In 2004, RSML started Biotechnology UG and PG under visionary of Dr. Gopalrao Patil and Directorship of Prof. Vishwas Shembekar, which gives major turn to the college in terms of Research & Development at National and International level.
The college has enrolled more than four thousand students (including Junior College).

== Staff ==
The total staff includes 77 teachers in the Senior College, 78 non-teaching staff and 63 teachers in the Junior College (Class 11 and 12).

== Departments ==
The college mainly conducts preparatory courses for the following competitive entrance examinations: MHT-CET, All India Engineering Entrance Examination (AIEEE), Maharashtra Public Service Commission (MPSC), Master of Business Administration (MBA) and MS-CIT (Maharashtra State Certificate in Information Technology). There are 21 departments including 7 Post Graduate departments.
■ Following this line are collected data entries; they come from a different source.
/-- MBX_HEADER_ABSENT ends HEADER_ABSENT and RESERVED_COMMAND_CODE BAD_CODE. Of a command that the keeper takes, a caller that
Table 11.14 does not name gets UNAUTHORISED; then, before ready, NOT_READY; then, for a long command on the firmware ring,
LONG_ON_RING; then FW_UPDATE_ACTIVE for CMD_FW_VERIFY while another party updates; then BUSY for a long command while four
run; then BAD_ARGS. A command to a mailbox that is ACCEPTED or RUNNING is refused and marked in DBL_MBX_LOST, and the mailbox
keeps its words. Before Idore runs a doorbell is held and the mailbox keeps its words. A firmware ring with no response slot
free takes no entry. (R349, R350, R352, R354, R355, R483, R342, R363, Table 11.13, Table 11.14.) -/
def Obligations.CommandsCheckedInOrder : Prop :=
  (∀ (s : State) (m : MbxIx), s.keeper.idore = true → s.mbxBusy m.val = false →
    ∃ t, exec (.mbxHeaderAbsent m) s = .next t ∧ (t.mailbox m.val).cstat = cstat .failed 0 0x01 0) ∧
  (∀ (s : State) (h : CmdHdr) (x : Byte), s.canTake h.caller = true →
    (∀ m, callerMbx h.caller = some m → s.mbxBusy m.val = false) →
    ∃ t, exec (.reservedCommandCode h x) s = .next t ∧ answeredAt s t h .failed .badCode [] ∧ t.ops = s.ops ∧
      t.compute = s.compute ∧ t.domain = s.domain) ∧
  (∀ (s : State) (h : CmdHdr), s.canTake h.caller = true → (∀ m, callerMbx h.caller = some m → s.mbxBusy m.val = false) →
    ∃ t, exec (.cmdFwVerify h) s = .next t ∧
      if s.ready = false then answeredAt s t h .failed .notReady [] ∧ t.flash = s.flash
      else if callerMbx h.caller = none then answeredAt s t h .failed .longOnRing [] ∧ t.flash = s.flash
      else if (∃ u, s.keeper.update = some u ∧ u.holder ≠ callerUpdater h.caller) ∨
          s.keeper.longOps.any (fun o => isUpdate o.code) = true then
        answeredAt s t h .failed .fwUpdateActive [] ∧ t.flash = s.flash
      else if 4 ≤ s.keeper.longOps.length then answeredAt s t h .failed .busy [] ∧ t.flash = s.flash
      else if h.argsOk = false then answeredAt s t h .failed .badArgs [] ∧ t.flash = s.flash
      else s.accepts h .fwVerify = true) ∧
  (∀ (s : State) (h : CmdHdr) (id : ModId) (n : Nat), s.canTake h.caller = true →
    (∀ m, callerMbx h.caller = some m → s.mbxBusy m.val = false) →
    (∀ b e, h.caller = .mctp b e → s.host.fm ≠ some (b, e)) →
    ∃ t, exec (.cmdDomainAssign h id n) s = .next t ∧ answeredAt s t h .failed .unauthorised [] ∧ t.domain = s.domain) ∧
  (∀ (s : State) (h : CmdHdr) (m : MbxIx), callerMbx h.caller = some m → s.keeper.idore = true → s.mbxBusy m.val = true →
    ∃ t, exec (.cmdIdentify h) s = .next t ∧ t.keeper.lost.getLsbD m.val = true ∧ t.keeper.mailboxes = s.keeper.mailboxes ∧
      t.out = s.out ∧ t.mem = s.mem) ∧
  (∀ (s : State) (h : CmdHdr) (m : MbxIx), callerMbx h.caller = some m → s.keeper.idore = false →
    ∃ t, exec (.cmdIdentify h) s = .next t ∧ t.keeper.rung.getLsbD m.val = true ∧ t.keeper.mailboxes = s.keeper.mailboxes ∧
      t.out = s.out ∧ t.mem = s.mem) ∧
  (∀ (s : State) (h : CmdHdr) (p : HostPort), h.caller = .fwRing p →
    4096 ≤ (s.keeper.fwrTail - s.keeper.fwrHead).toNat → exec (.cmdIdentify h) s = .next s)

/-- Of commands that pass their checks: CMD_IDENTIFY returns the boot count, the module ID and the image versions; CMD_STATUS_ACK
clears the bits named and keeps the others; CMD_CANCEL marks a cancellable operation, and ends STATE for one that is not or
where none runs; CMD_FM_NAME names the fabric manager; CMD_PORT_ROLE makes a port that is up in standby mode the active one,
and otherwise ends STATE; CMD_RESET is answered DONE and the reset sequencer starts with its cause. CMD_SERVICE_HOLD enter,
READY or DEGRADED with every context Free and no hold under way, darkens every engine, takes every link to ABSENT and runs;
with a context not Free it ends STATE. Leave runs from the hold. CANCEL_SAFE_POINT ends an operation told to stop CANCELLED
with what was done in its words, and a calibration run stopped after its item of the lowest index keeps that item. (R315,
R318, R344, R355, R358, R359, R383, R236, Table 11.14, Table 11.15.) -/
def Obligations.KeeperCommandsActAndAnswer : Prop :=
  (∀ (s : State) (h : CmdHdr), s.accepts h .identify = true → ∃ t, exec (.cmdIdentify h) s = .next t ∧
    answeredAt s t h .done .ok [s.keeper.bootCount.setWidth 64, s.moduleId.setWidth 64, BitVec.ofNat 64 (s.slotVersion 0),
      BitVec.ofNat 64 (s.slotVersion 1)] ∧ t.ops = s.ops ∧ t.compute = s.compute ∧ t.domain = s.domain ∧ t.flash = s.flash) ∧
  (∀ (s : State) (h : CmdHdr) (f c : Bool), s.accepts h .statusAck = true → ∃ t, exec (.cmdStatusAck h f c) s = .next t ∧
    answeredAt s t h .done .ok [] ∧ t.keeper.status.getLsbD 20 = (s.keeper.status.getLsbD 20 && !f) ∧
    t.keeper.status.getLsbD 19 = (s.keeper.status.getLsbD 19 && !c) ∧ t.modState = s.modState) ∧
  (∀ (s : State) (h : CmdHdr) (m : MbxIx), s.accepts h .cancel = true → ∃ t, exec (.cmdCancel h m) s = .next t ∧
    if (s.keeper.longOps.find? fun o => o.mbx = m).any LongOp.cancellable = true then
      answeredAt s t h .done .ok [] ∧ ∀ o ∈ t.keeper.longOps, o.mbx = m → o.cancelling = true
    else answeredAt s t h .failed .state [] ∧ t.keeper.longOps = s.keeper.longOps) ∧
  (∀ (s : State) (m : MbxIx) (n : Nat) (o : LongOp) (l : LinkIx) (c : Chan) (f x : Nat) (b : Bool), s.longIn m = some o →
    o.cancelling = true → (o.kind = .fwVerify ∨ o.kind = .linkMargin l ∨ o.kind = .selftest c f x b) →
    ∃ t, exec (.cancelSafePoint m n) s = .next t ∧ t.compute = s.compute ∧
      longEnded t { o with done := min n o.total } .cancelled .cancelled { o with done := min n o.total }.words) ∧
  (∀ (s : State) (m : MbxIx) (o : LongOp) (q : CalQuantity) (e : EngineIx) (i : CalItem) (is : List CalItem),
    s.longIn m = some o → o.cancelling = true → o.kind = .calRun q e (i :: is) → o.total = is.length + 1 → isOptical q = false →
    (∀ j ∈ is, i.index ≤ j.index) → i.refPresent = true → i.plausible = true → wordPlausible q i.word = true → calWordOk i.word = true → s.calLost q i = false →
    ∃ t, exec (.cancelSafePoint m 1) s = .next t ∧ Store.get 0 t.cal.words (65536 * calCode q + i.index) = i.word ∧
      t.cal.generation = s.cal.generation + 1 ∧ longEnded t { o with done := 1 } .cancelled .cancelled
        { o with done := 1, word2 := BitVec.ofNat 64 s.cal.failed }.words) ∧
  (∀ (s : State) (m : MbxIx) (n : Nat) (o : LongOp), s.longIn m = some o → o.cancelling = false →
    exec (.cancelSafePoint m n) s = .next s) ∧
  (∀ (s : State) (h : CmdHdr) (b : Fin 3) (e : Byte), s.accepts h .fmName = true → ∃ t, exec (.cmdFmName h b e) s = .next t ∧
    answeredAt s t h .done .ok [] ∧ t.host.fm = some (b, e) ∧ t.domain = s.domain) ∧
  (∀ (s : State) (h : CmdHdr) (p : HostPort), s.accepts h .portRole = true → ∃ t, exec (.cmdPortRole h p) s = .next t ∧
    if s.host.mode = 1 ∧ (s.port p).up = true then answeredAt s t h .done .ok [] ∧ (t.port p).active = true ∧
      ((s.port p).active = false → (t.port (otherPort p)).active = false)
    else answeredAt s t h .failed .state [] ∧ (t.port p).active = (s.port p).active) ∧
  (∀ (s : State) (h : CmdHdr) (c : W32), s.accepts h .reset = true → s.faults.seqr.active = none →
    ∃ t, exec (.cmdReset h c) s = .next t ∧ answeredAt s t h .done .ok [] ∧ t.faults.seqr.active = some .cmdReset ∧
      t.modState = .resetting ∧ .signal .quiesce ∈ t.out.drop s.out.length) ∧
  (∀ (s : State) (h : CmdHdr), s.accepts h .serviceHold = true → (s.modState = .ready ∨ s.modState = .degraded) →
    (s.ops.contexts.any fun p => decide (p.2.state ≠ .free)) = false → s.runs isHoldOp = false →
    ∃ t, exec (.cmdServiceHoldEnter h) s = .next t ∧ longStarted t h .holdEnter 8 ∧ t.compute = s.compute ∧
      (∀ e : EngineIx, (t.engine e.val).started = false) ∧ ∀ l : LinkIx, (t.link l.val).state = .absent) ∧
  (∀ (s : State) (h : CmdHdr), s.accepts h .serviceHold = true →
    (s.ops.contexts.any fun p => decide (p.2.state ≠ .free)) = true →
    ∃ t, exec (.cmdServiceHoldEnter h) s = .next t ∧ answeredAt s t h .failed .state [] ∧ t.optics = s.optics) ∧
  (∀ (s : State) (h : CmdHdr), s.accepts h .serviceHold = true → s.modState = .serviceHold → s.runs isCalRun = false →
    s.runs isHoldOp = false → ∃ t, exec (.cmdServiceHoldLeave h) s = .next t ∧ longStarted t h .holdLeave 8) ∧
  (∀ (s : State) (h : CmdHdr), s.accepts h .serviceHold = true → s.modState ≠ .serviceHold →
    ∃ t, exec (.cmdServiceHoldLeave h) s = .next t ∧ answeredAt s t h .failed .state [] ∧ t.optics = s.optics)
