-- ==== Sys2Proof/Laws/Ops.lean ====
section
/-! SUPPORT. What each shared operation can change: it leaves every other group of the state as it was. -/

namespace Sys2Proof.Machine

/-- A fold of steps that each leave a field keeps it. -/
theorem foldl_keeps {α β γ : Type} (g : β → γ) (f : β → α → β) (h : ∀ b a, g (f b a) = g b) (l : List α) (b : β) :
    g (l.foldl f b) = g b := by
  induction l generalizing b with
  | nil => rfl
  | cons a l ih => rw [List.foldl_cons, ih, h]

/-- The same for a fold that carries a further value beside the state. -/
theorem foldl_keeps_fst {α β γ δ : Type} (g : β → γ) (f : β × δ → α → β × δ) (h : ∀ b a, g (f b a).1 = g b.1) (l : List α)
    (b : β × δ) : g (l.foldl f b).1 = g b.1 := by
  induction l generalizing b with
  | nil => rfl
  | cons a l ih => rw [List.foldl_cons, ih, h]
The college also offers courses such as Russian language, Additional English (second language), Sanskrit, Pali and Functional English (a vocational subject), M.Phil. (Geography). The teachers of Marathi, Pali, Geography, Economics, Sociology, Chemistry, Zoology & Fishery Science, Biotechnology and Physics guide the Ph.D. aspirants. The college introduced computer courses in 1998 on a non-grant basis. It is thus catering to the needs of higher secondary and higher education in this region.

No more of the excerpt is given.